→ **TASK DESCRIPTION**
Every record is to be printed exactly as it appears.

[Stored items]
┌────────
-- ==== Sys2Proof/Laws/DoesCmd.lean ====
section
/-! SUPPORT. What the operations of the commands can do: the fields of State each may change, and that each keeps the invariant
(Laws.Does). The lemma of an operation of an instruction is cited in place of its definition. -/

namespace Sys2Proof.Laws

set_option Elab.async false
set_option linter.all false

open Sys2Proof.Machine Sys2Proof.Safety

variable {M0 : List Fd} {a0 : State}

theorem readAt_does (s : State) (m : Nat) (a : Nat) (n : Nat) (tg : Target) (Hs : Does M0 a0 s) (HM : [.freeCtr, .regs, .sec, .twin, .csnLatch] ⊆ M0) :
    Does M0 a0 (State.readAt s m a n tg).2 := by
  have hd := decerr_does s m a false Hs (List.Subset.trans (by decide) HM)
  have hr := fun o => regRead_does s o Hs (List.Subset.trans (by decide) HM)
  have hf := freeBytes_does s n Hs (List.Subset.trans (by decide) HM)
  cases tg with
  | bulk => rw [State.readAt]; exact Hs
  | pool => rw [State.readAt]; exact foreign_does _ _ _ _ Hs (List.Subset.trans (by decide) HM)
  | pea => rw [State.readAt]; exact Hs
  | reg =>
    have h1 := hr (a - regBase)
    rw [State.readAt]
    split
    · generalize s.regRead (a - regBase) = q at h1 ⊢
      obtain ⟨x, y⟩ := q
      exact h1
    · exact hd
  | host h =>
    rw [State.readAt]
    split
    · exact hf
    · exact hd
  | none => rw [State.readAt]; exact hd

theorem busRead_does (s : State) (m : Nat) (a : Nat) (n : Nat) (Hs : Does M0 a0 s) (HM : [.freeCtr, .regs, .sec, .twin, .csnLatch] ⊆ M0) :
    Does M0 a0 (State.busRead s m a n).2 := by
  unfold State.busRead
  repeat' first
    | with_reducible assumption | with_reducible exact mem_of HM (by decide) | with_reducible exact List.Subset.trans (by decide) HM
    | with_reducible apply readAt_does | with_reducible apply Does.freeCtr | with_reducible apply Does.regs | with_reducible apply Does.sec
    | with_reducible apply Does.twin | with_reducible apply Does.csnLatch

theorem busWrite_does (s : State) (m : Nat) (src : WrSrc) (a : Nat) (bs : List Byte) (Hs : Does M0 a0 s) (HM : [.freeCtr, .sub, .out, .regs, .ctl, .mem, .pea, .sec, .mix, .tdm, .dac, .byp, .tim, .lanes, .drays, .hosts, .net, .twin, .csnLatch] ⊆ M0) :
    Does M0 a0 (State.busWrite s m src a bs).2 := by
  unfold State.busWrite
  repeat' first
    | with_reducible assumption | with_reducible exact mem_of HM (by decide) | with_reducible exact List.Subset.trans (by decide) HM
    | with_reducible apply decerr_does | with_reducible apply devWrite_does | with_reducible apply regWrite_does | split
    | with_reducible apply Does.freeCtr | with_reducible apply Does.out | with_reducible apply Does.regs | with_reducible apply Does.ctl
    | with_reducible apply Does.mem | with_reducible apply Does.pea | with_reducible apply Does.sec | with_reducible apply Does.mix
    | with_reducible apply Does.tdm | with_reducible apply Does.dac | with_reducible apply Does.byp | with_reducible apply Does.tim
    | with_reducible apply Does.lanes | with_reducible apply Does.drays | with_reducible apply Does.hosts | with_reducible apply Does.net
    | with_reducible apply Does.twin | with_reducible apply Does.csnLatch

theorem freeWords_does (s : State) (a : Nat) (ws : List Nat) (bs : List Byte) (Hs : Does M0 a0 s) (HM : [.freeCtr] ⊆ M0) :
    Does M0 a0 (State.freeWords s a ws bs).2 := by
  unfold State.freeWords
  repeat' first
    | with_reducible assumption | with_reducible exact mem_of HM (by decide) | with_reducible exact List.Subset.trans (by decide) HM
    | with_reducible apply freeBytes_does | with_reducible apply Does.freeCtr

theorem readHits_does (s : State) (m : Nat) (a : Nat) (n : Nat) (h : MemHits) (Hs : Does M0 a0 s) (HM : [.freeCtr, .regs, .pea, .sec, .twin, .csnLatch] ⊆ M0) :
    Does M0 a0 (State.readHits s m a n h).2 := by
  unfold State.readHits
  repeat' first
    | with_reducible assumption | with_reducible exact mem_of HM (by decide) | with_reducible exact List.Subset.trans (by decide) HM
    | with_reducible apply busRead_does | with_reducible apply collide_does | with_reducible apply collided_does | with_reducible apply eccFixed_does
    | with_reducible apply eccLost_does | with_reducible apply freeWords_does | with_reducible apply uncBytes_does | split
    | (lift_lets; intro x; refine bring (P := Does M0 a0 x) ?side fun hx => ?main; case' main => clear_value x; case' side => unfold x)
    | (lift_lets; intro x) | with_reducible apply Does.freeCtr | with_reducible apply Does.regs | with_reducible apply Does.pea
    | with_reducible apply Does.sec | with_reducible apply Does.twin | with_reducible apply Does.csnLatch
└────────
→ **REPLY TO THE TASK**
-- ==== Sys2Proof/Laws/DoesCmd.lean ====
section
/-! SUPPORT. What the operations of the commands can do: the fields of State each may change, and that each keeps the invariant
(Laws.Does). The lemma of an operation of an instruction is cited in place of its definition. -/

namespace Sys2Proof.Laws

set_option Elab.async false
set_option linter.all false

open Sys2Proof.Machine Sys2Proof.Safety

variable {M0 : List Fd} {a0 : State}

theorem readAt_does (s : State) (m : Nat) (a : Nat) (n : Nat) (tg : Target) (Hs : Does M0 a0 s) (HM : [.freeCtr, .regs, .sec, .twin, .csnLatch] ⊆ M0) :
    Does M0 a0 (State.readAt s m a n tg).2 := by
  have hd := decerr_does s m a false Hs (List.Subset.trans (by decide) HM)
  have hr := fun o => regRead_does s o Hs (List.Subset.trans (by decide) HM)
  have hf := freeBytes_does s n Hs (List.Subset.trans (by decide) HM)
  cases tg with
  | bulk => rw [State.readAt]; exact Hs
  | pool => rw [State.readAt]; exact foreign_does _ _ _ _ Hs (List.Subset.trans (by decide) HM)
  | pea => rw [State.readAt]; exact Hs
  | reg =>
    have h1 := hr (a - regBase)
    rw [State.readAt]
    split
    · generalize s.regRead (a - regBase) = q at h1 ⊢
      obtain ⟨x, y⟩ := q
      exact h1
    · exact hd
  | host h =>
    rw [State.readAt]
    split
    · exact hf
    · exact hd
  | none => rw [State.readAt]; exact hd

theorem busRead_does (s : State) (m : Nat) (a : Nat) (n : Nat) (Hs : Does M0 a0 s) (HM : [.freeCtr, .regs, .sec, .twin, .csnLatch] ⊆ M0) :
    Does M0 a0 (State.busRead s m a n).2 := by
  unfold State.busRead
  repeat' first
    | with_reducible assumption | with_reducible exact mem_of HM (by decide) | with_reducible exact List.Subset.trans (by decide) HM
    | with_reducible apply readAt_does | with_reducible apply Does.freeCtr | with_reducible apply Does.regs | with_reducible apply Does.sec
    | with_reducible apply Does.twin | with_reducible apply Does.csnLatch

theorem busWrite_does (s : State) (m : Nat) (src : WrSrc) (a : Nat) (bs : List Byte) (Hs : Does M0 a0 s) (HM : [.freeCtr, .sub, .out, .regs, .ctl, .mem, .pea, .sec, .mix, .tdm, .dac, .byp, .tim, .lanes, .drays, .hosts, .net, .twin, .csnLatch] ⊆ M0) :
    Does M0 a0 (State.busWrite s m src a bs).2 := by
  unfold State.busWrite
  repeat' first
    | with_reducible assumption | with_reducible exact mem_of HM (by decide) | with_reducible exact List.Subset.trans (by decide) HM
    | with_reducible apply decerr_does | with_reducible apply devWrite_does | with_reducible apply regWrite_does | split
    | with_reducible apply Does.freeCtr | with_reducible apply Does.out | with_reducible apply Does.regs | with_reducible apply Does.ctl
    | with_reducible apply Does.mem | with_reducible apply Does.pea | with_reducible apply Does.sec | with_reducible apply Does.mix
    | with_reducible apply Does.tdm | with_reducible apply Does.dac | with_reducible apply Does.byp | with_reducible apply Does.tim
    | with_reducible apply Does.lanes | with_reducible apply Does.drays | with_reducible apply Does.hosts | with_reducible apply Does.net
    | with_reducible apply Does.twin | with_reducible apply Does.csnLatch

theorem freeWords_does (s : State) (a : Nat) (ws : List Nat) (bs : List Byte) (Hs : Does M0 a0 s) (HM : [.freeCtr] ⊆ M0) :
    Does M0 a0 (State.freeWords s a ws bs).2 := by
  unfold State.freeWords
  repeat' first
    | with_reducible assumption | with_reducible exact mem_of HM (by decide) | with_reducible exact List.Subset.trans (by decide) HM
    | with_reducible apply freeBytes_does | with_reducible apply Does.freeCtr

theorem readHits_does (s : State) (m : Nat) (a : Nat) (n : Nat) (h : MemHits) (Hs : Does M0 a0 s) (HM : [.freeCtr, .regs, .pea, .sec, .twin, .csnLatch] ⊆ M0) :
    Does M0 a0 (State.readHits s m a n h).2 := by
  unfold State.readHits
  repeat' first
    | with_reducible assumption | with_reducible exact mem_of HM (by decide) | with_reducible exact List.Subset.trans (by decide) HM
    | with_reducible apply busRead_does | with_reducible apply collide_does | with_reducible apply collided_does | with_reducible apply eccFixed_does
    | with_reducible apply eccLost_does | with_reducible apply freeWords_does | with_reducible apply uncBytes_does | split
    | (lift_lets; intro x; refine bring (P := Does M0 a0 x) ?side fun hx => ?main; case' main => clear_value x; case' side => unfold x)
    | (lift_lets; intro x) | with_reducible apply Does.freeCtr | with_reducible apply Does.regs | with_reducible apply Does.pea
    | with_reducible apply Does.sec | with_reducible apply Does.twin | with_reducible apply Does.csnLatch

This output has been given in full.